Using fMRI and a data-mining algorithm, researchers in the Netherlands have developed a method to make predictions about what the listener is hearing based solely on the fMRI data. There are two predictions that they algorithm can make: discriminations between three Dutch vowel sounds (/a/, /i/, and /u/), and discriminations between which of three different speakers is currently talking.
Before we get any further, here are the numbers. When asked to discriminate between two different vowels, the mean correctness levels of the algorithm were 0.65, 0.69, and 0.63. All of these standard errors were well above chance (0.5), with highly significant p-values. When asked to discriminate between two different speakers (there were 3 total), the mean correctness levels were 0.70, 0.67, and 0.62, once again with highly significant p-values.
While this is impressive, the next part of their experiment is even more so. The researchers trained the algorithm to differentiate between only two vowels or two speakers, and tested to see their effectiveness in discriminating between novel stimuli–the third vowel or speaker paired with the first two. In order to remain effacious, the algorithm would have to be able to operate in many different acoustical dimensions. Miraculously, the algorithm was almost just as effective, with vowel mean correctness values of 0.66, 0.62, and 0.62, and speaker mean correctness values of 0.62, 0.65, and 0.63.

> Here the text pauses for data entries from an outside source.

-- ==== Sys2Proof/Machine/Link.lean ====
section
/-! DEFINITION. The Lane Link (11): reception, the answer list, and the meanings of BYTE_RECEIVED, FRAME_RECEIVED,
FRAME_GAP_TIMEOUT and REPLY_COMPLETE. Also the two shapes of a meaning: a request's and an event's. -/

namespace Sys2Proof.Machine

/-! ### The answer list (R161, R162, R163) -/

/-- Whether an entry is a request entry (R161). -/
def Entry.isRequest : Entry → Bool
  | .request _ _ _ => true
  | .overrun _ _ => false

/-- The number of request entries held. -/
def Link.requests (l : Link) : Nat := l.entries.countP Entry.isRequest

/-- The number of overrun notes held. -/
def Link.notes (l : Link) : Nat := l.entries.countP fun e => !e.isRequest

/-- How far the answering of an entry comes in the event that begins it, in which the other blocks stand as `now` says: an
overrun note and a request that fails a check of R163 have their reply at once, and so has STATUS, whose fields are read in
this event (R170); another request is handed to its owner (R162). -/
def beginEntry (now : StatusReport) : Entry → LinkStage
  | .overrun _ tag => .sending tag (.refuse .linkOverrun)
  | .request kind tag body =>
    match decodeRequest kind body with
    | .unknownKind => .sending tag (.refuse (.unknownKind kind))
    | .badLength => .sending tag (.refuse (.badLength (BitVec.ofNat 8 body.length)))
    | .badService =>
      match gate now.service .serviceOff with
      | some r => .sending tag (.refuse r)
      | none => .sending tag (.refuse (.badField 0 0))
    | .request i =>
      match gate now.service i with
      | some r => .sending tag (.refuse r)
      | none => if i = .status then .sending tag (.status now) else .handed

/-- Begins the head entry, if there is one (R162). -/
def Link.beginHead (l : Link) (now : StatusReport) : Link :=
  match l.entries with
  | [] => { l with stage := .idle }
  | e :: _ => { l with stage := beginEntry now e }

/-- A good frame joins the answer list at its tail, or is discarded (R161). -/
def joinEntries (entries : List Entry) (kind tag : Byte) (body : List Byte) : List Entry :=
  if entries.countP Entry.isRequest < 4 then entries ++ [.request kind tag body]
  else if (entries.countP fun e => !e.isRequest) < 8 then entries ++ [.overrun kind tag]
  else entries

/-- A good frame reaches the answer list; at an empty list it is begun (R161, R162). -/
def Link.join (l : Link) (now : StatusReport) (kind tag : Byte) (body : List Byte) : Link :=
  match l.entries with
  | [] => ({ l with entries := joinEntries [] kind tag body } : Link).beginHead now
  | e :: rest => { l with entries := joinEntries (e :: rest) kind tag body }

/-! ### The receiver (R160) -/

/-- Takes the bytes after the length of a whole frame: a frame whose CRC-16 matches is a good frame, another is dropped, and
the receiver hunts (R160). -/
def Link.complete (l : Link) (now : StatusReport) (length : Byte) (received : List Byte) : Link :=
  let hunting := { l with receiver := .hunting }
  match received.take length.toNat with
  | kind :: tag :: body =>
    if fromBytes (received.drop length.toNat) = (crc16 (length :: kind :: tag :: body)).toNat then
      hunting.join now kind tag body
    else hunting
  | _ => hunting

/-- A byte arrives (R160). -/
def Link.receive (l : Link) (now : StatusReport) (b : Byte) : Link :=
  match l.receiver with
  | .hunting => if b = 0xD1 then { l with receiver := .atLength } else l
  | .atLength =>
    if 2 ≤ b.toNat ∧ b.toNat ≤ 250 then { l with receiver := .inFrame b [] } else { l with receiver := .hunting }
  | .inFrame length received =>
    if received.length + 1 < length.toNat + 2 then { l with receiver := .inFrame length (received ++ [b]) }
    else l.complete now length (received ++ [b])

/-- Whether the receiver waits for the last CRC byte of a frame. -/
def Receiver.lacksOne : Receiver → Bool
  | .inFrame length received => decide (received.length + 1 = length.toNat + 2)
  | .hunting => false
  | .atLength => false

/-- The receiver abandons a frame (R160). -/
def Link.abandon (l : Link) : Link :=
  match l.receiver with
  | .hunting => l
  | .atLength => { l with receiver := .hunting }
  | .inFrame _ _ => { l with receiver := .hunting }

/-! ### Replies -/

/-- The tag of the head entry, when it has been handed to its owner and holds this request (R162). -/
def Link.handedTag (l : Link) (i : Instr) : Option Byte :=
  match l.stage, l.entries with
  | .handed, .request kind tag body :: _ => if decodeRequest kind body = .request i then some tag else none
  | _, _ => none

/-- Whether the Lane Link has handed this request to its owner and waits for its outcome (R162). -/
def Link.hasHanded (l : Link) (i : Instr) : Bool := (l.handedTag i).isSome

/-- The Lane Link takes the outcome of a request's event and sends it, when it has handed that request over (R162). -/
def Link.deliver (l : Link) (i : Instr) (a : Answer) : Link :=
  match l.handedTag i with
  | some tag => { l with stage := .sending tag a }
  | none => l

/-- The outcome of a request's event (R162, log 1). -/
def State.answered (s : State) (i : Instr) (a : Answer) : State := (s.setLink (s.link.deliver i a)).setAnswer (some a)

/-- The service state's refusal of a request before its owner's event (check 3 of R163). A request that the Lane Link has
handed over passed the check in the event that began it, and the service state is not read again; only a zeroize since then
refuses it, as R165 answers the entries in the list (log 31). -/
def State.linkRefusal (s : State) (i : Instr) : Option Refuse :=
  if s.link.hasHanded i = true ∧ s.service ≠ .zeroized then none else gate s.service i

/-- The meaning of a request: the Lane Link's refusal, or its owner's event (R162, R163). Out of reset and with supply only
(R149). -/
def request (i : Instr) (own : State → State × Answer) (s : State) : Host.Outcome State Fault Refusal :=
  if s.power = .running then
    match s.linkRefusal i with
    | some r => .next (s.answered i (.refuse r))
    | none => .next ((own s).1.answered i (own s).2)
  else .next s

/-- The meaning of an event of the running part; without supply or in reset nothing happens (R149). -/
def event (effect : State → State) (s : State) : Host.Outcome State Fault Refusal :=
  if s.power = .running then .next (effect s) else .next s

/-- The reply that is being sent is the ACCEPT of the RESTART, or no reply is being sent (log 1). -/
def Link.sendsRestart (l : Link) : Bool :=
  match l.stage with
  | .sending _ a => decide (a = .restarting)
  | .idle => true
  | .handed => true

/-- The last byte of a reply has been sent: its entry leaves and the next one is begun (R161, R162); the reset of a RESTART
begins (R149). -/
def State.replySent (s : State) : State :=
  if (s.restarting && s.link.sendsRestart) = true then s.beginReset
  else
    match s.link.stage with
    | .sending _ _ => s.setLink (({ s.link with entries := s.link.entries.tail } : Link).beginHead s.report)
    | .idle => s
    | .handed => s

/-! ### Meanings -/

/-- BYTE_RECEIVED (R160). -/
def execByteReceived (byte : Byte) (s : State) : Host.Outcome State Fault Refusal :=
  event (fun s => s.setLink (s.link.receive s.report byte)) s

/-- FRAME_RECEIVED (R160, R161): takes effect when the receiver waits for the last CRC byte (log 23). -/
def execFrameReceived (last : Byte) (s : State) : Host.Outcome State Fault Refusal :=
  event (fun s => if s.link.receiver.lacksOne = true then s.setLink (s.link.receive s.report last) else s) s

/-- FRAME_GAP_TIMEOUT (R160). -/
def execFrameGapTimeout (s : State) : Host.Outcome State Fault Refusal :=
  event (fun s => s.setLink s.link.abandon) s

/-- REPLY_COMPLETE (R161). -/
def execReplyComplete (s : State) : Host.Outcome State Fault Refusal :=
  event State.replySent s

end Sys2Proof.Machine
end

Their findings also included the observation that a representation of a vowel or speaker occurs not only in the task-specific higher levels of cognitive processing but also in “lower” auditory regions of sound processing. This lends further evidence that sound processing (and visual processing) occurs early in brain processing through feedback loops and reentrant processing.
The potential uses for this technology become very interesting as the correctness levels approach 100% and as the vowel recognition extends to all sounds. That is an ambitious but worthy goal for research in this area, due to its many obvious applications, perhaps even as a lie detector.
Reference
Formisano E, De Martino F, Bonte M, Goebel R. 2008 “Who” is saying “what”? Brain-based decoding of human voice and speech. Science 322:970-973, doi:10.1126/science.1164318.